Unos días atrás, el comisario Benito me llamó para contratar mis extraordinarios servicios para rastrear al periodista Jaime.
Me envió una copia de los testimonios de los conocidos y los vecinos, quienes denunciaron después de no poder contactar con él, ni verlo durante una semana. Lo que sí que vieron los vecinos fue a un hombre alto y delgado, cuyo rostro estaba cubierto, rondando la casa. Adjuntó una copia de las fotografías del escenario del crimen, antes y después del registro. Lo analicé meticulosamente por cualquier detalle que pasasen por alto los policías.
Por lo que se apreciaba, el ladrón se fue desesperando con el tiempo. Empezó con calma en el despacho. Se veía cierto orden y no había nada roto. Pero, con el pasar de las habitaciones, se comenzó a ver la desesperación por no encontrar lo que buscase. Se volvió más agresivo, rompiendo todo lo que pudiese contenerlo.
Una vez llegó a la cocina, todo empeoró. Se ensañó con ella. Las puertas de los armarios estaban rotas. Los electrodomésticos estaban desguazados. La vajilla estaba rota, cubriendo completamente el suelo de la cocina.
Eso era sospechoso. Usó tanto tiempo y energía en destrozar la cocina. ¿Solo por rabia y frustración? Había algo más.
Jaime no salió, por lo que estaba dentro de la casa. Tampoco había rastros de lucha o sangre. No se encontraron de frente. O se escondió en una habitación que no aparece en los planos. Una que el ladrón sí que encontró pero no quiere que encontremos.
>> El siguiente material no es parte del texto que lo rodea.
-- ==== Sys2Proof/Machine/State.lean ====
section
/-! DEFINITION. The state of the Kelbur 1604, block by block, and its value right after reset. Every field is
plain data. Sixteen-fold state is one `Auditorium` record per auditorium; shared blocks (Fetch Engine, Text
Pool, Device Table, Exchange Unit, Incident Unit, registers) stand beside them. An event that one block hands
to another and that the other has not taken yet waits in the taker's own list. -/

namespace Sys2Proof.Machine

/-! ### Position Tracker (chapter 1) -/

/-- The tracker state (R2). -/
inductive TrackerState where
  | idle | acquire | locked | freewheel | paused | held
  deriving DecidableEq, Repr

/-- The show position estimate: whole ticks and a fraction in units of 2^-16 tick (R2). -/
structure Est where
  ticks : Nat
  frac : Nat
  deriving DecidableEq, Repr

/-- An order the tracker hands on (R27). -/
inductive TrackerOrder where
  | catchUp (oldP newP : Nat)
  | seek (target : Nat) (gen : Gen)
  | hold
  deriving DecidableEq, Repr

/-- The tracker context of one auditorium (R2). A timer is none while it is stopped. -/
structure Tracker where
  state : TrackerState
  est : Est
  trim : Int
  agree : Nat
  lastTc : Option Nat
  repeats : Nat
  lossSpan : Nat
  lossTimer : Option Nat
  holdTimer : Option Nat
  seekGen : Gen
  tcOffset : Int
  freewheelLimit : Nat
  catchUpLimit : Nat
  deriving DecidableEq, Repr

/-- The line receiver of one timecode line (R5): the bytes of the word in progress, and the framed words
that the tracker has not taken yet, oldest first. -/
structure LineReceiver where
  partialWord : List Byte
  framed : List (Vector Byte 8)
  deriving DecidableEq, Repr

/-! ### Programme Unit (chapter 2) -/

/-- Progress of the segment table (R30). -/
inductive TableState where
  | empty | loading | complete | ended
  deriving DecidableEq, Repr

/-- A segment entry of the table (R30): starts in edit units and in ticks. -/
structure Segment where
  address : HostAddr
  count : Nat
  firstStart : Nat
  lastStart : Nat
  firstTicks : Nat
  lastTicks : Nat
  deriving DecidableEq, Repr

/-! ### Fetch requests (chapter 4) -/

/-- The eight purposes of a request (R76). -/
inductive Purpose where
  | directory | mirrorWrite | segmentDesc | cueRecord | probe | text | audioList | audioPacket
  deriving DecidableEq, Repr

/-- The block a completion is delivered to and, within it, the entry or stream context (R76). A stream's
batch names its first index and a packet its index. -/
inductive Requester where
  | exchange
  | programme
  | windowEntry (e : EntryIx)
  | windowSearch
  | streamBatch (c : Chan) (firstIndex : Nat)
  | streamPacket (c : Chan) (index : Nat)
  deriving DecidableEq, Repr

/-- What the requester's class rule reads when the request enters the queue (R58, R77, R120, R121). -/
inductive ClassTerms where
  /-- A class that does not depend on the position. -/
  | fixed (cls : Fin 4)
  /-- A cue record: by the reach. -/
  | record
  /-- A text read: by the entry's start. -/
  | near (start : Nat)
  /-- A table head: by the presentation of its first packet, and by the entry's start. -/
  | tableHead (presentation start : Nat)
  /-- A table batch: by the presentation of its first index. -/
  | batch (presentation : Nat)
  /-- A packet: by its presentation. -/
  | packet (presentation : Nat)
  deriving DecidableEq, Repr

/-- A request (R76). The class is fixed on entry to the queue and is kept beside it there. -/
structure Request where
  party : Party
  purpose : Purpose
  requester : Requester
  ordinal : Option Nat
  attachTag : Option Gen
  seekTag : Option Gen
  epochTag : Gen
  address : HostAddr
  length : Nat
  terms : ClassTerms
  deriving DecidableEq, Repr

/-- A request in the queue, with the class it entered with (R77). -/
structure QueuedRequest where
  request : Request
  cls : Fin 4
  deriving DecidableEq, Repr

/-- A read in flight (R75): the bus tag the model names it by, and its read timer in units of 1/6000 s. -/
structure Flight where
  tag : Nat
  request : Request
  timer : Nat
  deriving DecidableEq, Repr

/-- A posted write as it went out on the bus (R81). -/
structure PostedWrite where
  address : HostAddr
  bytes : List Byte
  deriving DecidableEq, Repr

/-- The one SEGMENT_DESC request of an auditorium (R30, R33). -/
inductive BatchState where
  | none
  | outstanding
  | waiting (r : Request)
  deriving DecidableEq, Repr

/-- The programme context of one auditorium (R30). `readyHanded` says that the table ready event of this
attach has been handed (R36); `departures` holds the departure events not taken yet (R79). -/
structure Programme where
  tableState : TableState
  reference : HostAddr
  segmentCount : Nat
  editRate : Nat
  table : List Segment
  loadCursor : Nat
  batch : BatchState
  retireMark : Nat
  keepBack : Nat
  orderFloor : Option Nat
  readyHanded : Bool
  departures : List Party
  deriving DecidableEq, Repr

/-! ### Cue Window (chapter 3) -/

/-- The kind of a cue (R39). -/
inductive CueKind where
  | text | clear | audio
  deriving DecidableEq, Repr

/-- A cue record's fields as encoded (R39, R190); the kind is none where the code names no kind. -/
structure CueRecord where
  start : Nat
  duration : Nat
  kind : Option CueKind
  trackMask : BitVec 4
  classFlags : BitVec 4
  firstRow : RowIx
  lines : Nat
  reference : HostAddr
  count : Nat
  deriving DecidableEq, Repr

/-- A packet descriptor of a packet table (R190). -/
structure PacketDesc where
  address : HostAddr
  length : Nat
  deriving DecidableEq, Repr

/-- A judged entry's stage (R52). -/
inductive Stage where
  | loading | ready | active
  deriving DecidableEq, Repr

/-- What a judged entry holds (R52). -/
structure EntryCue where
  ordinal : Nat
  start : Nat
  finish : Nat
  kind : CueKind
  trackMask : BitVec 4
  classFlags : BitVec 4
  firstRow : RowIx
  lines : Nat
  reference : HostAddr
  count : Nat
  blocks : List BlockIx
  head : Nat
  tableHead : List PacketDesc
  resumed : Bool
  catchUp : Bool
  deriving DecidableEq, Repr

/-- A window entry (R52): FREE; FETCHING, with the record that has arrived and waits for its turn to be
judged (R41), if any; or LOADING, READY or ACTIVE with the cue's fields. -/
inductive Entry where
  | free
  | fetching (ordinal : Nat) (address : HostAddr) (record : Option CueRecord)
  | judged (stage : Stage) (cue : EntryCue)
  deriving DecidableEq, Repr

/-- The window state (R51). -/
inductive WindowState where
  | stopped | waiting | seeking | serving
  deriving DecidableEq, Repr

/-- The search record (R51). `probe` is the record index of the probe outstanding; `awaitsTable` says that
the target is not fixed yet (R68), and then the later fields are not used. -/
structure Search where
  target : Nat
  gen : Gen
  awaitsTable : Bool
  searchTarget : Nat
  segment : Nat
  lo : Nat
  hi : Nat
  probe : Option Nat
  deriving DecidableEq, Repr

/-- A seek order as the window takes it (R27). -/
structure SeekOrder where
  target : Nat
  gen : Gen
  deriving DecidableEq, Repr

/-- A leave event handed to the window (R66). -/
structure LeaveEvent where
  entry : EntryIx
  ordinal : Nat
  deriving DecidableEq, Repr
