-- ==== Sys2Proof/Machine/LaneEvents.lean ====
section
/-! DEFINITION. The events that other blocks hand to a lane, taken at once: dirty rows (R140), channel resets and
repeats (R142), replies (R144) and activation (R135); and a row leaving the lists when it is placed (R137). -/

namespace Sys2Proof.Machine

/-- A dirty event (R140): the pair joins the end of the dirty list unless it stands there. -/
def Lane.dirtyEvent (l : Lane) (c : Chan) (r : RowIx) : Lane :=
  if l.state = .off ∨ (c, r) ∈ l.dirty then l else { l with dirty := l.dirty ++ [(c, r)] }

/-- The forced-repeat set of a channel made all four rows, or emptied. -/
def Lane.setForced (l : Lane) (c : Chan) (v : Bool) : Lane :=
  { l with forced := l.forced.set c (Vector.replicate 4 v) }

/-- A channel reset event (R142). -/
def Lane.channelReset (l : Lane) (c : Chan) : Lane := if l.state = .off then l else l.setForced c false

/-- A repeat event (R142). -/
def Lane.repeatEvent (l : Lane) (c : Chan) : Lane := if l.state = .off then l else l.setForced c true

/-- An activation event (R135): SPARSE enters FULL, and the zero-audience count becomes 0. -/
def Lane.activation (l : Lane) : Lane :=
  match l.state with
  | .off => l
  | _ => { l with state := .full, zeroAudience := 0 }

/-- A ROW frame slot placed for a row takes it off the dirty list and out of its forced-repeat set (R137). -/
def Lane.rowPlaced (l : Lane) (c : Chan) (r : RowIx) : Lane :=
  { l with
    dirty := l.dirty.filter (fun x => decide (x ≠ (c, r)))
    forced := l.forced.set c (l.forced[c].set r false) }

/-- A reply event (R144): it joins the reply queue, or is discarded and counted when 8 stand there. -/
def State.replyEvent (s : State) (a : Aud) (r : Reply) : State :=
  let l := (s.aud a).lane
  if l.state = .off then s
  else if l.replies.length < 8 then s.updLane a (fun l => { l with replies := l.replies ++ [r] })
  else s.bump a .repliesDiscarded 1

/-- The lane on its start, in SPARSE (R133, R134). -/
def Lane.start : Lane := { Lane.reset with state := .sparse }

end Sys2Proof.Machine
end

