-- ==== Sys2Proof/Machine/Mirror.lean ====
section
/-! DEFINITION. What the part writes as bytes (R190): the mirror halves of a slot and of the site with their
incident record, and the eight frame slots of a lane frame; and the issue of a mirror write (R184). -/

namespace Sys2Proof.Machine

/-! ### Fields -/

/-- A little-endian field of `size` bytes (R190). -/
def leBytes : Nat → Nat → List Byte
  | 0, _ => []
  | size + 1, v => BitVec.ofNat 8 v :: leBytes size (v / 256)

/-- A field put at an offset of a byte string. -/
def putAt (bytes : List Byte) (offset : Nat) (field : List Byte) : List Byte :=
  bytes.take offset ++ field ++ bytes.drop (offset + field.length)

/-- 256 bytes, 0 where no field lies, with each field at its offset (R190). -/
def layout (fields : List (Nat × List Byte)) : List Byte :=
  fields.foldl (fun bytes f => putAt bytes f.1 f.2) (List.replicate 256 0)

/-- A byte with bit 0 set or clear. -/
def flag (b : Bool) : Nat := if b then 1 else 0

/-- A signed value as a field of so many bits (R190). -/
def signedField (bits : Nat) (v : Int) : Nat := (v % (2 ^ bits : Nat)).toNat

/-! ### Codes -/

/-- The code of an auditorium state (R190). -/
def AudState.code : AudState → Nat
  | .off => 0
  | .standby => 1
  | .show => 2
  | .closing => 3

/-- The code of a tracker state (R190). -/
def TrackerState.code : TrackerState → Nat
  | .idle => 0
  | .acquire => 1
  | .locked => 2
  | .freewheel => 3
  | .paused => 4
  | .held => 5

/-- The code of a channel kind (R190). -/
def ChannelKind.code : ChannelKind → Nat
  | .off => 0
  | .text => 1
  | .audio => 2

/-- The code of an incident code (R190); 0 stands in a record never written (log 26). -/
def IncidentCode.code : IncidentCode → Nat
  | .clear => 0
  | .configClamped => 1
  | .configBad => 2
  | .segmentBad => 3
  | .cueBad => 4
  | .cueOrder => 5
  | .fetchFault => 6
  | .textLate => 7
  | .cueMissed => 8
  | .audioLate => 9
  | .audioFault => 10
  | .retiredSeek => 11
  | .uplinkOverflow => 12
  | .deviceTableFull => 13

/-- The code of a show state (R190). -/
def ShowState.code : ShowState → Nat
  | .stopped => 0
  | .running => 1
  | .paused => 2
  | .held => 3

/-- The code of a reply's result (R190). -/
def ReplyResult.code : ReplyResult → Nat
  | .accepted => 1
  | .channelClosed => 2
  | .tableFull => 3

/-- The code of a glyph mode (R190). -/
def GlyphMode.code : GlyphMode → Nat
  | .g256 => 0
  | .g512 => 1

/-- The code of a severity (R190). -/
def Severity.code : Severity → Nat
  | .minor => 0
  | .major => 1

/-! ### Mirror halves -/

/-- An incident record's 32 bytes (R190). -/
def IncidentRecord.bytes (r : IncidentRecord) : List Byte :=
  leBytes 1 (flag r.valid + 2 * flag r.overflow + 4 * flag r.addressValid + 8 * flag r.ordinalValid
      + 16 * r.severity.code)
    ++ leBytes 1 r.code.code ++ leBytes 2 r.sequence.toNat ++ leBytes 2 r.minorCount ++ leBytes 2 0
    ++ leBytes 8 r.address.toNat ++ leBytes 4 r.ordinal ++ leBytes 4 r.position ++ leBytes 8 0

/-- The mirror half of an auditorium's slot, with a stamp (R184, R190). Offsets are from 0x100 of the slot (log 32). -/
def State.slotMirror (s : State) (a : Aud) (stamp : Word) : List Byte :=
  let x := s.aud a
  let d := x.release.channels
  layout ([
      (0x00, leBytes 4 stamp.toNat),
      (0x04, leBytes 4 ((s.party (Party.slot a)).takenGen.getD 0).toNat),
      (0x08, leBytes 1 x.state.code),
      (0x09, leBytes 1 x.tracker.state.code),
      (0x0A, leBytes 1 (signedField 8 x.tracker.trim)),
      (0x0B, leBytes 1 x.programme.retireMark),
      (0x0C, leBytes 4 (s.position a)),
      (0x18, leBytes 2 (signedField 16 x.tracker.tcOffset)),
      (0x1A, leBytes 2 x.tracker.freewheelLimit),
      (0x1C, leBytes 2 x.tracker.catchUpLimit),
      (0x24, leBytes 4 x.programme.keepBack),
      (0x68, (s.incident (Party.slot a)).bytes),
      (0xFC, leBytes 4 stamp.toNat)]
    ++ (List.finRange 4).map (fun c => (0x10 + 2 * c.val, leBytes 2 (s.audience a c)))
    ++ (List.finRange 4).map (fun c => (0x20 + c.val, leBytes 1 (d[c]).kind.code))
    ++ (List.finRange 16).map (fun k => (0x28 + 4 * k.val, leBytes 4 (x.counters[k]).toNat)))

/-- The site's mirror half, with a stamp (R184, R190). -/
def State.siteMirror (s : State) (stamp : Word) : List Byte :=
  layout [
    (0x00, leBytes 4 stamp.toNat),
    (0x04, leBytes 4 ((s.party Party.site).takenGen.getD 0).toNat),
    (0x08, leBytes 2 s.devices.quietThreshold),
    (0x0A, leBytes 2 s.devices.releaseThreshold),
    (0x10, (s.incident Party.site).bytes),
    (0xFC, leBytes 4 stamp.toNat)]

/-- The mirror half of a party, with a stamp (R184). -/
def State.mirrorHalf (s : State) (p : Party) (stamp : Word) : List Byte :=
  match p.aud? with
  | some a => s.slotMirror a stamp
  | none => s.siteMirror stamp

/-! ### The issue of a mirror write -/

/-- The party's bit of KNOTE set (R185). -/
def State.setNote (s : State) (p : Party) : State :=
  { s with regs := { s.regs with knote := s.regs.knote ||| BitVec.ofNat 17 (2 ^ p.val) } }

/-- The issue of a mirror write to its request's address (R81, R184): the stamp increases, the bytes are formed
from the state as it stands and go out, and the party has no mirror write any more; a running mirror timer
restarts (log 12); a notice owed sets the party's bit of KNOTE. -/
def State.issueMirror (s : State) (p : Party) (address : HostAddr) : State :=
  let stamp := (s.party p).stamp + 1
  let owed := (s.party p).noticesOwed
  let bytes := s.mirrorHalf p stamp
  let s := s.updParty p (fun x =>
    { x with
      stamp := stamp, mirrorWrite := .none, mirrorTimer := x.mirrorTimer.map (fun _ => 0)
      noticesOwed := false })
  let s := { s with fetch := { s.fetch with lastWrite := some ⟨address, bytes⟩ } }
  if owed then s.setNote p else s

/-! ### Frame slots -/

/-- A decoded cell's three bytes (R190). -/
def Cell.bytes (c : Cell) : List Byte :=
  leBytes 1 (c.glyph.toNat % 256) ++ leBytes 1 (c.glyph.toNat / 256 + 2 * flag c.flash)
    ++ leBytes 1 (c.fg.toNat + 16 * c.bg.toNat)

/-- A beacon's entry for a channel (R138, R190). -/
def BeaconChannel.bytes (c : BeaconChannel) : List Byte :=
  leBytes 1 c.kind.code ++ leBytes 1 c.track.val ++ leBytes 1 c.glyphMode.code ++ leBytes 1 (flag c.active)
    ++ leBytes 3 c.language.toNat

/-- A frame slot's 256 bytes (R190). -/
def FrameSlot.bytes : FrameSlot → List Byte
  | .empty => layout []
  | .beacon b =>
    layout ([
        (0, leBytes 1 1),
        (1, leBytes 1 b.auditorium.val),
        (2, leBytes 2 b.frameNumber.toNat),
        (4, leBytes 1 b.showState.code),
        (5, leBytes 1 (flag b.sparse)),
        (8, leBytes 4 b.position)]
      ++ (List.finRange 4).map (fun (c : Chan) => (12 + 8 * c.val, (b.channels[c]).bytes)))
  | .row c r version cells =>
    layout ([
        (0, leBytes 1 2),
        (1, leBytes 1 c.val),
        (2, leBytes 1 r.val),
        (3, leBytes 1 version.toNat)]
      ++ (List.finRange 40).map (fun k => (4 + 3 * k.val, (cells[k]).bytes)))
  | .audio c ordinalLow index presentation bytes =>
    layout [
      (0, leBytes 1 3),
      (1, leBytes 1 c.val),
      (2, leBytes 2 ordinalLow.toNat),
      (4, leBytes 2 index),
      (6, leBytes 1 bytes.length),
      (8, leBytes 4 presentation),
      (12, bytes)]
  | .reply r versions =>
    layout ([
        (0, leBytes 1 4),
        (1, leBytes 1 r.result.code),
        (2, [r.channelArg]),
        (4, leBytes 4 r.device.toNat)]
      ++ (List.finRange 4).map (fun i => (8 + i.val, [versions[i]])))

/-- The bytes on the air at an auditorium's lane, frame slot by frame slot, or none where nothing is sent
(R136, R190). -/
def State.onAirBytes (s : State) (a : Aud) : Option (List (List Byte)) :=
  (s.aud a).lane.onAir.map (fun f => f.map FrameSlot.bytes)

end Sys2Proof.Machine
end

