/-- The table's counts, ids and thresholds (R151, R153, R154). -/
structure DevicesOk (t : DeviceTable) : Prop where
  audience : ∀ (a : Aud) (c : Chan), t.audience[a][c] = t.activeOn a c
  unique : ∀ (i j : Fin 1024) (d e : Device),
    t.entries[i] = some d → t.entries[j] = some e → d.id = e.id → i = j
  quiet : 2 ≤ t.quietThreshold ∧ t.quietThreshold ≤ 60
  release : 10 ≤ t.releaseThreshold ∧ t.releaseThreshold ≤ 600
  apart : t.quietThreshold < t.releaseThreshold

/-! ### Incident Unit -/

/-- What every incident record keeps (R191, R192). -/
structure IncidentOk (r : IncidentRecord) : Prop where
  overflow : r.overflow = true → r.valid = true
  minorCount : r.minorCount ≤ 65535
  address : r.addressValid = false → r.address = 0
  ordinal : r.ordinalValid = false → r.ordinal = 0

/-- Every incident record, and the site's P at the incident, which is 0 (R191). -/
structure IncidentsOk (s : State) : Prop where
  records : ∀ p : Party, IncidentOk (s.incident p)
  site : (s.incident Party.site).position = 0

/-! ### What a command asks for and does, in the statements' terms -/

/-- A DIRECTORY read of a party's host half, field by field (R76, R180). -/
def State.halfRead (s : State) (p : Party) : Request where
  party := p
  purpose := .directory
  requester := .exchange
  ordinal := none
  attachTag := none
  seekTag := none
  epochTag := s.fetch.runEpoch
  address := (s.regs.kxbase &&& ~~~0x3FFF#64)
    + BitVec.ofNat 64 (if p = Party.site then 0x0000 else 0x0400 + 0x200 * p.val)
  length := 256
  terms := .fixed 1

/-- A MIRROR_WRITE of a party's mirror half, field by field (R76, R180). -/
def State.halfWrite (s : State) (p : Party) : Request where
  party := p
  purpose := .mirrorWrite
  requester := .exchange
  ordinal := none
  attachTag := none
  seekTag := none
  epochTag := s.fetch.runEpoch
  address := (s.regs.kxbase &&& ~~~0x3FFF#64)
    + BitVec.ofNat 64 (if p = Party.site then 0x0100 else 0x0500 + 0x200 * p.val)
  length := 256
  terms := .fixed 3

/-- The fetch state with a request of a class at the end of the queue (R77, R78). -/
def FetchEngine.withEntered (f : FetchEngine) (r : Request) (cls : Fin 4) : FetchEngine :=
  { f with queue := f.queue ++ [⟨r, cls⟩], queuedCount := f.queuedCount.set r.party (f.queuedCount[r.party] + 1) }

/-- From `s` to `t` a scan read of a party is made, and nothing else happens (R182): it enters the queue in class
1, or joins the Exchange Unit's offer list where it is refused. -/
def ScanReadMade (p : Party) (s t : State) : Prop :=
  t.exchange.parties = s.exchange.parties.set p { s.party p with directoryRead := .scan }
    ∧ (if s.offerResult p = .entered then
        t.fetch = s.fetch.withEntered (s.halfRead p) 1 ∧ t.exchange.offers = s.exchange.offers
      else t.fetch = s.fetch ∧ t.exchange.offers = s.exchange.offers ++ [s.halfRead p])
    ∧ t.exchange.departures = s.exchange.departures
    ∧ t = { s with fetch := t.fetch, exchange := t.exchange }

/-- From `s` to `t` the departure event of a party goes to each block that holds a refused request, and the windows,
programme contexts and streamers are otherwise as they were (R79). -/
def DepartureHanded (p : Party) (s t : State) : Prop :=
  (∀ b : Aud, t.aud b = { s.aud b with
      window := { (s.aud b).window with
        departures := (s.aud b).window.departures ++ (if (s.aud b).window.offers = [] then [] else [p]) }
      programme := { (s.aud b).programme with
        departures := (s.aud b).programme.departures ++ (match (s.aud b).programme.batch with
          | .waiting _ => [p]
          | _ => []) }
      streamer := { (s.aud b).streamer with
        departures := (s.aud b).streamer.departures ++ (if (s.aud b).streamer.offers = [] then [] else [p]) } })
    ∧ t.exchange.offers = s.exchange.offers
    ∧ t.exchange.departures = s.exchange.departures ++ (if s.exchange.offers = [] then [] else [p])

/-- The requests a streamer's list still wants: an AWAITED packet entry of the cue and index, or a carriage of the cue on
the channel (R121). -/
def Wanted (u : Streamer) (r : Request) : Prop :=
  (∃ c k, r.requester = .streamPacket c k ∧ ∃ p ∈ u.streams[c].queue,
      some p.ordinal = r.ordinal ∧ p.index = k ∧ p.body = none)
    ∨ ∃ c k, r.requester = .streamBatch c k ∧ ∃ y ∈ u.streams[c].cues, some y.ordinal = r.ordinal

/-- Whether the first waiting entry of an auditorium is one the pool can serve, with its cue and the blocks it gets
(R86, R88). -/
def Servable (s : State) (a : Aud) (e : EntryIx) (c : EntryCue) (bs : List BlockIx) : Prop :=
  (∃ rest, (s.aud a).window.poolWait = e :: rest) ∧ (s.aud a).window.entry e = .judged .loading c
    ∧ s.pool.choose a ((c.lines * 40 + 15) / 16) = some bs

/-- The seek order the Cue Window receives of a tracker's order (R27). -/
def TrackerOrder.forWindow : TrackerOrder → List SeekOrder
  | .seek target gen => [⟨target, gen⟩]
  | _ => []

/-- An auditorium after an event of its tracker context (R15, R19, R20, R27): the new context, "slips" and "seeks"
raised, the order handed to the Release Unit and the streamer, and a seek order to the window too. -/
def Auditorium.afterTracker (x : Auditorium) (ev : TrackerEvent) : Auditorium :=
  { x with
    tracker := ev.tracker
    counters := (x.counters.set (1 : Fin 16) (x.counters[(1 : Fin 16)] + BitVec.ofNat 32 ev.slips)).set
      (2 : Fin 16) (x.counters[(2 : Fin 16)] + BitVec.ofNat 32 ev.seeks)
    release := { x.release with orders := x.release.orders ++ ev.order.toList }
    streamer := { x.streamer with orders := x.streamer.orders ++ ev.order.toList }
    window := { x.window with
      orders := x.window.orders ++ ev.order.toList.flatMap TrackerOrder.forWindow } }

/-- The machine after such an event: one notice reason where the tracker state has changed (R28). -/
def State.afterTracker (s : State) (a : Aud) (x : Auditorium) (ev : TrackerEvent) : State :=
  let t := s.setAud a (x.afterTracker ev)
  if ev.tracker.state = x.tracker.state then t else t.raiseReason (Party.slot a)

/-- The conditions of R46 for the segment at the retire mark. -/
def MayRetire (x : Auditorium) : Prop :=
  x.state = .show ∧ x.window.state = .serving
    ∧ ∃ g sg i, x.programme.table[x.programme.retireMark]? = some g
      ∧ x.window.cursor = some (sg, i) ∧ x.programme.retireMark < sg
      ∧ (∀ e o, (x.window.entry e).ordinal? = some o → o / 4096 ≠ x.programme.retireMark)
      ∧ g.lastTicks + 36000 + x.programme.keepBack ≤ x.tracker.est.ticks

/-- The conditions of R56, with the entry `e` to take, the cursor `(sg, i)` and its segment `g`. -/
def MayRefill (x : Auditorium) (e : EntryIx) (sg i : Nat) (g : Segment) : Prop :=
  x.window.state = .serving ∧ x.window.cursor = some (sg, i) ∧ x.programme.table[sg]? = some g
    ∧ x.window.entry e = .free ∧ (∀ e' : EntryIx, e' < e → x.window.entry e' ≠ .free)
    ∧ x.window.nonActive < 48
    ∧ (∀ r, x.programme.orderFloor = some r → r < x.tracker.est.ticks + 12000)
    ∧ ∀ r ∈ x.window.offers, r.purpose ≠ .cueRecord

/-- The read of a bus tag is in flight for an auditorium, and its tags stand (R82). -/
structure ReadStands (s : State) (tag : Nat) (x : Flight) (a : Aud) : Prop where
  flight : s.fetch.flight tag = some x
  party : x.request.party = Party.slot a
  epoch : x.request.epochTag = s.fetch.runEpoch
  attach : x.request.attachTag = some s.fetch.attachGen[a]
  seek : x.request.seekTag = none ∨ x.request.seekTag = some (s.aud a).tracker.seekGen

/-- The auditorium whose programme read a read is: that of its slot, where the read carries an attach tag (R75, R82). -/
def Flight.programmeOf (x : Flight) : Option Aud := if x.request.attachTag.isSome then x.request.party.aud? else none

/-- An auditorium's programme reads in flight once the read has left (R75, R82). -/
def State.readsLeft (s : State) (x : Flight) (a : Aud) : Nat :=
  if x.programmeOf = some a then s.fetch.programmeReads[a] - 1 else s.fetch.programmeReads[a]

/-- Whether the end of the read drains the auditorium: its own programme read, the last one in flight, in CLOSING
(R84). -/
def State.drains (s : State) (x : Flight) (a : Aud) : Bool :=
  decide (x.programmeOf = some a ∧ s.readsLeft x a = 0 ∧ (s.aud a).state = .closing)

/-- From `s` to `u` the read leaves the in-flight set, its auditorium's programme reads fall by one, and the drained event
is handed where they come to 0 in CLOSING; beyond these counts nothing happens (R82, R84). -/
def ReadGone (s u : State) (x : Flight) : Prop :=
  u = { s with fetch := { s.fetch with
    inFlight := s.fetch.inFlight.filter (fun y => decide (y.tag ≠ x.tag))
    programmeReads := vofFn (s.readsLeft x)
    drained := vofFn (fun a => s.fetch.drained[a] || s.drains x a) } }

/-- The read of a bus tag ends as FAULT, by a bus error as by its timeout, and `t` is the state it leaves (R82). -/
def Faults (tag : Nat) (s t : State) : Prop :=
  exec (.readTimeout tag) s = .next t ∧ exec (.readCompletion tag .busError) s = .next t

/-- A programme request of the window or the streamer for a cue, with the tags as they stand (R58, R76, R120, R121). -/
def State.cueRequestOf (s : State) (a : Aud) (purpose : Purpose) (requester : Requester) (ordinal : Nat)
    (address : HostAddr) (length : Nat) (terms : ClassTerms) : Request where
  party := Party.slot a
  purpose := purpose
  requester := requester
  ordinal := some ordinal
  attachTag := some s.fetch.attachGen[a]
  seekTag := some (s.aud a).tracker.seekGen
  epochTag := s.fetch.runEpoch
  address := address
  length := length
  terms := terms

/-- From `u` to `t` a window makes one request: it enters the queue with its class, or joins the end of the offer
list where it is refused (R58). -/
def WindowAsked (a : Aud) (u t : State) (r : Request) : Prop :=
  if u.offerResult (Party.slot a) = .entered then
    t.fetch = u.fetch.withEntered r (u.classOf r) ∧ (t.aud a).window.offers = (u.aud a).window.offers
  else t.fetch = u.fetch ∧ (t.aud a).window.offers = (u.aud a).window.offers ++ [r]

/-- From `v` to `w` an entry joins the pool wait list at its place in window order (R55, R59): behind every waiting entry
of a (start, ordinal) not above its own up to the first that is above it, with nothing else moved. -/
def WaitsInPlace (e : EntryIx) (c : EntryCue) (v w : Window) : Prop :=
  ∃ before after, v.poolWait = before ++ after ∧ w.poolWait = before ++ e :: after
    ∧ (∀ x ∈ before, ∀ stage d, w.entry x = .judged stage d →
        d.start < c.start ∨ (d.start = c.start ∧ d.ordinal ≤ c.ordinal))
    ∧ ∀ x more, after = x :: more → ∀ stage d, w.entry x = .judged stage d →
        c.start < d.start ∨ (c.start = d.start ∧ c.ordinal < d.ordinal)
Con la idea dándome vueltas en la cabeza, llegué a nuestra cita. Nada más verlo, le comenté mis sospechas. Benito no dudó de mi palabra y me ayudó a buscar.
La ardua búsqueda dio sus frutos. En el interior de un pequeño agujero en la pared estaba escondido el interruptor.
Al abrirla, salió una gran cantidad de humo y calor. Llenando toda la cocina.
Una vez se disipó, descendimos hacia la habitación del pánico en busca de los restos de Jaime, encontrando restos óseos entre las cenizas.
—Bueno… ¿En efectivo o con tarjeta?
—Transferencia. Esta vez, hazme una factura.